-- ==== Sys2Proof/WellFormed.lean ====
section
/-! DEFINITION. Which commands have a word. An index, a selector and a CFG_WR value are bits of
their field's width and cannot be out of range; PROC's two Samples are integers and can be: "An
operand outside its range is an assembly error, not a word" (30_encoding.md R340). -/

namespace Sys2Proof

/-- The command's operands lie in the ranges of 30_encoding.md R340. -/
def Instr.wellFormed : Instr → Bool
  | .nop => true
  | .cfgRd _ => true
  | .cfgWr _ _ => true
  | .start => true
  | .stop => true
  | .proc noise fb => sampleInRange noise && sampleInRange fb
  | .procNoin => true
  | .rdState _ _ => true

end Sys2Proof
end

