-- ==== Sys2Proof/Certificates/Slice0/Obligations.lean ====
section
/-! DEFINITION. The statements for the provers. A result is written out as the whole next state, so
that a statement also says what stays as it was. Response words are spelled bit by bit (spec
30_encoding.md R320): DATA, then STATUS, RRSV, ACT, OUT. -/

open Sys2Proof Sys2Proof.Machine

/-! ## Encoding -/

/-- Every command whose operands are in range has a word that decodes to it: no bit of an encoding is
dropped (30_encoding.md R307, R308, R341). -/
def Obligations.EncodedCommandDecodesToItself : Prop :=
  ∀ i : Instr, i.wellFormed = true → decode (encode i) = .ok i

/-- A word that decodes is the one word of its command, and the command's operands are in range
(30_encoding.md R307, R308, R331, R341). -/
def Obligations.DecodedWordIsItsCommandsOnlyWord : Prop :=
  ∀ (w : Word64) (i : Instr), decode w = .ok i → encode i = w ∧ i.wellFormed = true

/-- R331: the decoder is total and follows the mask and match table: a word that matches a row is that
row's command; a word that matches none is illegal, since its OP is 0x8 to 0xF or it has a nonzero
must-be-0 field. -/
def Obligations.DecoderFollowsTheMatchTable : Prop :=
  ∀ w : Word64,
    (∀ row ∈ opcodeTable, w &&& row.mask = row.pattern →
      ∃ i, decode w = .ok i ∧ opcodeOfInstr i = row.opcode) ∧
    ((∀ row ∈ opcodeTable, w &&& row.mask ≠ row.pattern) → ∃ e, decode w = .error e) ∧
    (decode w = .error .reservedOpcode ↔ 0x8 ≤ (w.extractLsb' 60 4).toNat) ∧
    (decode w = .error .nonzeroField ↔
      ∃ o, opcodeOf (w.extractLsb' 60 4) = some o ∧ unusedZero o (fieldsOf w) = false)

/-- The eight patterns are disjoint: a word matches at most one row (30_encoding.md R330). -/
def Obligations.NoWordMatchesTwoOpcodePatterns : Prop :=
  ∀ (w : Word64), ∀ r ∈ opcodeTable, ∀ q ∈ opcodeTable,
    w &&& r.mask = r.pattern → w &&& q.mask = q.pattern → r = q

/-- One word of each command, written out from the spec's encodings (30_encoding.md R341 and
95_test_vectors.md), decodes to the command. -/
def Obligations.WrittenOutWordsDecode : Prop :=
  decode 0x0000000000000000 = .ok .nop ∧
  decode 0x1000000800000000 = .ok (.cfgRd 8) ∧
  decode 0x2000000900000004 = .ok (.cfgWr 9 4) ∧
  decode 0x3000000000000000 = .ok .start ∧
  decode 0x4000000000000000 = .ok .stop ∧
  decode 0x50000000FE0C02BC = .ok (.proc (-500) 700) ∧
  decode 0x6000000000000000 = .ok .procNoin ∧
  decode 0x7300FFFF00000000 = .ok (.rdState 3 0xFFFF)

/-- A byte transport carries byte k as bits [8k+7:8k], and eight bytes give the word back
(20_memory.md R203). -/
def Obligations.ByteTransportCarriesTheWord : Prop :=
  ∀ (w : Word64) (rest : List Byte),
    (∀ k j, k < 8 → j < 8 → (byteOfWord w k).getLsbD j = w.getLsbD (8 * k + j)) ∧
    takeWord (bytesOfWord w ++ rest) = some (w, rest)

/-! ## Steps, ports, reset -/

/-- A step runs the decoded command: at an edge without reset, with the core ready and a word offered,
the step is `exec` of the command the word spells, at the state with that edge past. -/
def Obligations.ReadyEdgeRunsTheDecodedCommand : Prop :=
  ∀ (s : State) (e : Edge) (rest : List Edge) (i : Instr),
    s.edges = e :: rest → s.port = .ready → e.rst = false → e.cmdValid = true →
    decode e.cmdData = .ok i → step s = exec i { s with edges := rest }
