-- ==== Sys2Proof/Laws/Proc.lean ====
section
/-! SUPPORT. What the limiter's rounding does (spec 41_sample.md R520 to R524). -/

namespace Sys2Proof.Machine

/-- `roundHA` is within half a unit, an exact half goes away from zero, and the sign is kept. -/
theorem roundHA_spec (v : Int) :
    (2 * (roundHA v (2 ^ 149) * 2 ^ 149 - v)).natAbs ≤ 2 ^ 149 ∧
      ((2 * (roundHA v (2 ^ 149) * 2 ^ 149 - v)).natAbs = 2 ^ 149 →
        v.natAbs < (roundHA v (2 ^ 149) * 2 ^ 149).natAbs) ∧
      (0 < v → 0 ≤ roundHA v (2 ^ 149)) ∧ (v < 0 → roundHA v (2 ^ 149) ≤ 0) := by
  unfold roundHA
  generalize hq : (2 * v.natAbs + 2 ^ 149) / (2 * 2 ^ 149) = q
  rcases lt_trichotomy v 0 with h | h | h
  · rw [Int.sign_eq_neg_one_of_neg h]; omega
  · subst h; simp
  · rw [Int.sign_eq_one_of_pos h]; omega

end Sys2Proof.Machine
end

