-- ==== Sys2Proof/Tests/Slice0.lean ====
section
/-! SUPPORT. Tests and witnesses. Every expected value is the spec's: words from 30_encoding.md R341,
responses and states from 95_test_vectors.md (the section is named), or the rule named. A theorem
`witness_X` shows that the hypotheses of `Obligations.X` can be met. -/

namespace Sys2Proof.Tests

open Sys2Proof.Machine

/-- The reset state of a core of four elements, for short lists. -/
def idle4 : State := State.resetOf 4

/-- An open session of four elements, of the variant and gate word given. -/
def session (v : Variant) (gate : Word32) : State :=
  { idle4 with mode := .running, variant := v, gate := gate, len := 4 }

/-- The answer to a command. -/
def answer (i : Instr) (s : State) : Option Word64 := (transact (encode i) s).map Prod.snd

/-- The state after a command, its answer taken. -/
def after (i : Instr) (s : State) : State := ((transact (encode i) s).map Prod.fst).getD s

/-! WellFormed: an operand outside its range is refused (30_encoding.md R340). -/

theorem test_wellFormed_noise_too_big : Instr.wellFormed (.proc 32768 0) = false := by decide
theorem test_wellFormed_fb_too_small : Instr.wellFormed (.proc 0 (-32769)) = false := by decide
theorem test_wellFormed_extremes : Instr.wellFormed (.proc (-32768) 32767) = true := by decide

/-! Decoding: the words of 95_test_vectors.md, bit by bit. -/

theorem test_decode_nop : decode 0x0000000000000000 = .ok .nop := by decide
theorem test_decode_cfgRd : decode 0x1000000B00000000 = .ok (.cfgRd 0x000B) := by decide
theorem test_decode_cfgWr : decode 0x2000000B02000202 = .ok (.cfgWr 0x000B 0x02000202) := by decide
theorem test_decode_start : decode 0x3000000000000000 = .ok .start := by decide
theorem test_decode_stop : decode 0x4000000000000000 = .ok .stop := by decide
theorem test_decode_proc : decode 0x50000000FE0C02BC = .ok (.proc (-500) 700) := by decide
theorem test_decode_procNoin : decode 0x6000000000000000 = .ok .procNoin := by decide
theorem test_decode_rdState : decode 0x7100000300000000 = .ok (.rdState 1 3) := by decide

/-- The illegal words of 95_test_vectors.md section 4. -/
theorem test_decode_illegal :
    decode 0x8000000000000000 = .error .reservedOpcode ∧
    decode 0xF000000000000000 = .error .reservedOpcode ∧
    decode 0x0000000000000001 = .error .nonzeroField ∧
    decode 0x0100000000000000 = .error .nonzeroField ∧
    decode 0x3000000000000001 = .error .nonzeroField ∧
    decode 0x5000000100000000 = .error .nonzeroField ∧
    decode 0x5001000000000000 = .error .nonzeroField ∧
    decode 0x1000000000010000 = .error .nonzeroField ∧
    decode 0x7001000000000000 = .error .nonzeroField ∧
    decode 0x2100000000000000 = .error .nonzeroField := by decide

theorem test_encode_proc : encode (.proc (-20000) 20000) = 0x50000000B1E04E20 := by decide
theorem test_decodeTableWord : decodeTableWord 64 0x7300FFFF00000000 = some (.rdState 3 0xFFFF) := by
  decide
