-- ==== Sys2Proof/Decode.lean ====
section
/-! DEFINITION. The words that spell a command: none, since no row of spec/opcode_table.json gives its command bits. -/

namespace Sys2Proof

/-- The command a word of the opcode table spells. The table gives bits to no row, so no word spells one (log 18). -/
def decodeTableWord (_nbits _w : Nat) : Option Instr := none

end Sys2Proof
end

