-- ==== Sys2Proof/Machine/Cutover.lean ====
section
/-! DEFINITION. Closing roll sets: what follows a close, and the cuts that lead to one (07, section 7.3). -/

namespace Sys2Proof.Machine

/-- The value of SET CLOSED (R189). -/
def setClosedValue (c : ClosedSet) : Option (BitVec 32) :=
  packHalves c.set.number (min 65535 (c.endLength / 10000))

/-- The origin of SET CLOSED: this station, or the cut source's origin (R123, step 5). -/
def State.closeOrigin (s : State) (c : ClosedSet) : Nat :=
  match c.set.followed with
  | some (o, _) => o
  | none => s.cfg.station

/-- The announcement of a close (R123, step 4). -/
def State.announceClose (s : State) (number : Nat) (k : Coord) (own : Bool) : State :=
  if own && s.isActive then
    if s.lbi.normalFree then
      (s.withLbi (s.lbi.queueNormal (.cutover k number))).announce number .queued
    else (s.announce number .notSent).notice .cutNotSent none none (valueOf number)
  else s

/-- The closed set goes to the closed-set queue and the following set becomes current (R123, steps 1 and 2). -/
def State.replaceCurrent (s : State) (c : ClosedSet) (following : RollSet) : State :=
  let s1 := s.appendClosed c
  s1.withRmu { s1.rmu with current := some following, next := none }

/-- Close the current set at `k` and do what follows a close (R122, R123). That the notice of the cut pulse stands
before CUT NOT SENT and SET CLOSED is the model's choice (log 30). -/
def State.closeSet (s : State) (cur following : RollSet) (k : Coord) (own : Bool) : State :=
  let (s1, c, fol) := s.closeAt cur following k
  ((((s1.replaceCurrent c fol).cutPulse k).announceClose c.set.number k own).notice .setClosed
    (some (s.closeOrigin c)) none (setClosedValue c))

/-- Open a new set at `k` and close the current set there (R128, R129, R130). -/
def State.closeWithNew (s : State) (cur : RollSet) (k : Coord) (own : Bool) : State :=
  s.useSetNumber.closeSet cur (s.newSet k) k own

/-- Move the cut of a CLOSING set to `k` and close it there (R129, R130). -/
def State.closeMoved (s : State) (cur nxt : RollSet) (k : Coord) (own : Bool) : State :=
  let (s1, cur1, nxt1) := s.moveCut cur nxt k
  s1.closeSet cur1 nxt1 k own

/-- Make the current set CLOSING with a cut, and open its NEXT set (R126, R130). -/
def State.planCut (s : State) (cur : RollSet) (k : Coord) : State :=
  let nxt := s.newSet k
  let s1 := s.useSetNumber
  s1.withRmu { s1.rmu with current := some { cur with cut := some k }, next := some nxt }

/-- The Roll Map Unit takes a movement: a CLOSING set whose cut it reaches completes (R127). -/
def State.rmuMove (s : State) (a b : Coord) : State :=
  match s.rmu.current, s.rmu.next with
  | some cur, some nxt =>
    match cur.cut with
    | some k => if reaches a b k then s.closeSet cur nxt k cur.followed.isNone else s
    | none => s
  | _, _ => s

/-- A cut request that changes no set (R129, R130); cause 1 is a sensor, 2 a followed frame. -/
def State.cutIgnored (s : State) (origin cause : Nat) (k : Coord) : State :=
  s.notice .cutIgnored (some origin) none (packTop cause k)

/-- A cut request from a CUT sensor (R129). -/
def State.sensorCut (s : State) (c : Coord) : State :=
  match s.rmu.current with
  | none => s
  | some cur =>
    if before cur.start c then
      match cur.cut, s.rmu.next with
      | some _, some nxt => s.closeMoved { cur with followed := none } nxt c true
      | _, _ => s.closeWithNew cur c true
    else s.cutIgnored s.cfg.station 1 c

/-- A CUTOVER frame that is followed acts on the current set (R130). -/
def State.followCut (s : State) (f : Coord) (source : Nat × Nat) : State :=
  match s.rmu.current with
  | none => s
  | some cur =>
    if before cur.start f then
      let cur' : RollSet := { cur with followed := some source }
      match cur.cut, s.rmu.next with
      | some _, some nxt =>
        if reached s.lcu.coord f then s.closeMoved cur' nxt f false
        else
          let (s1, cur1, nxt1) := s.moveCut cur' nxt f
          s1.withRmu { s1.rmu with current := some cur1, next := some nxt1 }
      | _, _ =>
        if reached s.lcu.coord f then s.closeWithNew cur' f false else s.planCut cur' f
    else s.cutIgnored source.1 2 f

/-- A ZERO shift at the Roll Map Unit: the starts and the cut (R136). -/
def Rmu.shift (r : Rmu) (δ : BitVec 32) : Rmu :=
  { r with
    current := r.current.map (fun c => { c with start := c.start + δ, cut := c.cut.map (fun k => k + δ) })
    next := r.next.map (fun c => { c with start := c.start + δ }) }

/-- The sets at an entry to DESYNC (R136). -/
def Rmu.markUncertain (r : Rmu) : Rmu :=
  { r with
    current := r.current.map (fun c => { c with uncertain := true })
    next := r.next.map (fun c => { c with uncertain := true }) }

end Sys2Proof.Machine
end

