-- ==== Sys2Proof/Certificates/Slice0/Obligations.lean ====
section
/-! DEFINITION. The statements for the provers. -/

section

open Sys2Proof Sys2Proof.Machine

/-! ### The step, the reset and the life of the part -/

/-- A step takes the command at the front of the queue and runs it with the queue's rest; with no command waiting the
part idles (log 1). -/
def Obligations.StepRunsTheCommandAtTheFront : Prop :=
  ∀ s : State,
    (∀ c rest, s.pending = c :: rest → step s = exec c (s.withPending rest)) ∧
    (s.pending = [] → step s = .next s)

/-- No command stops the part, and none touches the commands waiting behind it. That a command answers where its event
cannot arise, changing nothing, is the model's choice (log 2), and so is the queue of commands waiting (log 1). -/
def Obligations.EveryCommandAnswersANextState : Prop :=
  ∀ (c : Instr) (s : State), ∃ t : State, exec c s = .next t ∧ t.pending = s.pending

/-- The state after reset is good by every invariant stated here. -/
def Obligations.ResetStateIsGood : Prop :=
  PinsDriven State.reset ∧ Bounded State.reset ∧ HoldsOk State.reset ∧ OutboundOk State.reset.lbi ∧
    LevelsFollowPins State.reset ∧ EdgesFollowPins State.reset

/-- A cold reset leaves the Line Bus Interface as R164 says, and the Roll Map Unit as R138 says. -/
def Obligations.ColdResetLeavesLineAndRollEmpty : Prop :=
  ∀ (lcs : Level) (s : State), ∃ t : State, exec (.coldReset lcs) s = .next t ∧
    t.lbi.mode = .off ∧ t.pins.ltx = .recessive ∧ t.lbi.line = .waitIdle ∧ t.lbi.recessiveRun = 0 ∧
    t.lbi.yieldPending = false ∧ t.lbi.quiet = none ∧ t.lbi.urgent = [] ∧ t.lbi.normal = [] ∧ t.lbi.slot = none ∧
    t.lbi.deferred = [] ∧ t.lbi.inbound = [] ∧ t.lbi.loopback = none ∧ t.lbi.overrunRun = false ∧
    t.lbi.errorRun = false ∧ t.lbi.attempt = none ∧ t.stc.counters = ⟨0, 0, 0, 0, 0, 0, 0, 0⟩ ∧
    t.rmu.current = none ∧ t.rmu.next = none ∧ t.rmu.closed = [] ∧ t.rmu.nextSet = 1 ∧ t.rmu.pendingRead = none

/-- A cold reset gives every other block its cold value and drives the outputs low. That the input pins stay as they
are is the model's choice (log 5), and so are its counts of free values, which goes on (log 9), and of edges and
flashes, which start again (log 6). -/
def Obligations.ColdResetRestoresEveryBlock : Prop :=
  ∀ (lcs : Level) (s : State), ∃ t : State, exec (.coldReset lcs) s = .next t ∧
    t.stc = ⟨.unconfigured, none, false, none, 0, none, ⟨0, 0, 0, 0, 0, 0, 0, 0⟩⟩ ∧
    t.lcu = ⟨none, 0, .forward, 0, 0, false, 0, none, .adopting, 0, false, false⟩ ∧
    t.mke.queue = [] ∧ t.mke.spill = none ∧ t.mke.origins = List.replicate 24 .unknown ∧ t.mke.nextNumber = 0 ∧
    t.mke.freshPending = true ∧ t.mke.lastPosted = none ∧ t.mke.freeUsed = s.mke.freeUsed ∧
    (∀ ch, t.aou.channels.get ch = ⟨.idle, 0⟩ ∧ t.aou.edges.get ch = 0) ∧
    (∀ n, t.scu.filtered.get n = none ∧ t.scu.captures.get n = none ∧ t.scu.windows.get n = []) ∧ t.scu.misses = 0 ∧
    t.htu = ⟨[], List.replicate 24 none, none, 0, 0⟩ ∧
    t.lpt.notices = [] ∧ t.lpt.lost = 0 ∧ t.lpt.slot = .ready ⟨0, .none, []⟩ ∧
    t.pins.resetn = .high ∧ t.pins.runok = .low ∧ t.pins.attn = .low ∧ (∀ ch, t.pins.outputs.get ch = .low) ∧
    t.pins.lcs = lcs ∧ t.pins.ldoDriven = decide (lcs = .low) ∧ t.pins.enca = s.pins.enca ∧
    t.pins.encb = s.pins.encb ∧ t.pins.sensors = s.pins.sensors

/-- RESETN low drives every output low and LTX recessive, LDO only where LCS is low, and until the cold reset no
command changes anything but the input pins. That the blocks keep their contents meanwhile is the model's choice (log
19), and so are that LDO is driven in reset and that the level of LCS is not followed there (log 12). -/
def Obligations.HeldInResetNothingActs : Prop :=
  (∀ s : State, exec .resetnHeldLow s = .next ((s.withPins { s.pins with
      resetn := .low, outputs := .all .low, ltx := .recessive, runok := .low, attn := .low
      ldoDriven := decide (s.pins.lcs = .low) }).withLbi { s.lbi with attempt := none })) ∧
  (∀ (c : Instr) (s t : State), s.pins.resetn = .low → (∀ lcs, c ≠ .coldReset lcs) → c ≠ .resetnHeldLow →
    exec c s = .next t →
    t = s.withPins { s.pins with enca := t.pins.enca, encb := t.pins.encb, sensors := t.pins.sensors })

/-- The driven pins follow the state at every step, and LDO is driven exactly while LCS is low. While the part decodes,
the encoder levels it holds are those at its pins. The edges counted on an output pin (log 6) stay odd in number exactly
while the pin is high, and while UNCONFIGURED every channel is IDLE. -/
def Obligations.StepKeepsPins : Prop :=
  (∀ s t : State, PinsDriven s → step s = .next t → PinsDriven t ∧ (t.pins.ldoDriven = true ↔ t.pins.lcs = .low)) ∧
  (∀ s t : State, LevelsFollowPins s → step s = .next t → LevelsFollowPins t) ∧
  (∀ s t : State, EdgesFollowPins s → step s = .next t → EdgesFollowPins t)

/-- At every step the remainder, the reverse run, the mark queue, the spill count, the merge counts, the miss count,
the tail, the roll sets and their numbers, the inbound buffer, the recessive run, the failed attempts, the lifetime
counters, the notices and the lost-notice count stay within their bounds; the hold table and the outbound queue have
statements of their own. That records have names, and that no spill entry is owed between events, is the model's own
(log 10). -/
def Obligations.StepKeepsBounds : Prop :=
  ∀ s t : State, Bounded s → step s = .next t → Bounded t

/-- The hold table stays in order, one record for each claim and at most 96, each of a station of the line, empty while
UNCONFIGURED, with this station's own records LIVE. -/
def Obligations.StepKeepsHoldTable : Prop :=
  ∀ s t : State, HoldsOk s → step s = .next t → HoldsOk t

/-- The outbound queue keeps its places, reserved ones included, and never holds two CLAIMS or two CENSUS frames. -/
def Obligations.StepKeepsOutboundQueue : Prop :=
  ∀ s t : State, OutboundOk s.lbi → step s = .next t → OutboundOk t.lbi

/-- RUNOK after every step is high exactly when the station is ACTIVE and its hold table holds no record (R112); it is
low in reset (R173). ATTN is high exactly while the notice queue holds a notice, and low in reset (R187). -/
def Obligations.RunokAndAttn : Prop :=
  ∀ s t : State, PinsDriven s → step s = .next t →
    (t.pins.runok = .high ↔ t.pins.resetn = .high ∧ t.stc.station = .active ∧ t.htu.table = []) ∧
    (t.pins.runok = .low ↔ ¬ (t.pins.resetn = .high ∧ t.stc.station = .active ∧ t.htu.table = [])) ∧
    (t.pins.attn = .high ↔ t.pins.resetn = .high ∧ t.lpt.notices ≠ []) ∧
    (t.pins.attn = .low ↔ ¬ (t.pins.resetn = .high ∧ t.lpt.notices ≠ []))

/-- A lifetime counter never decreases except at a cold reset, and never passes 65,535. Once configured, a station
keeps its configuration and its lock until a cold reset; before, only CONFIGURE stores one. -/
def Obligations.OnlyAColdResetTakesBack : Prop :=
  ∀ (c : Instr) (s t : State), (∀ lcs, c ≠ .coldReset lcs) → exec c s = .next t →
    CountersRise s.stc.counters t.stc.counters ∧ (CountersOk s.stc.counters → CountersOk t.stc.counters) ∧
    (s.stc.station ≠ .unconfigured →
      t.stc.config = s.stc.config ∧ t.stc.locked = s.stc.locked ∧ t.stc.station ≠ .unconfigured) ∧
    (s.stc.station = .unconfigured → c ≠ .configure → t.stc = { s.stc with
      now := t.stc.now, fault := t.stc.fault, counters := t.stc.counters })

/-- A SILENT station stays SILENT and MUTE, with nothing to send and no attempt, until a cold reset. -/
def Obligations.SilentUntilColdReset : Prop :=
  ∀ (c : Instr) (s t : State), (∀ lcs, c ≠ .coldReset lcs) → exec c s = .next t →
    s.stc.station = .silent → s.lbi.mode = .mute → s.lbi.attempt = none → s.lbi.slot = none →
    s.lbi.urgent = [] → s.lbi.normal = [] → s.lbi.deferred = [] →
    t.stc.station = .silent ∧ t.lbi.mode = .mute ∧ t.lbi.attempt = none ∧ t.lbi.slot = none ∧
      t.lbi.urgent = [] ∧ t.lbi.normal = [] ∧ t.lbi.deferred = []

┄┄┄┄┄┄┄┄┄┄┄┄┄┄┄┄┄┄┄┄

▸ What you will do:
All that is needed is the exact run of lines above from the line containing "where its event" through the line containing "cannot arise, changing", both of them included.

▸ Result:
/-- No command stops the part, and none touches the commands waiting behind it. That a command answers where its event
cannot arise, changing nothing, is the model's choice (log 2), and so is the queue of commands waiting (log 1). -/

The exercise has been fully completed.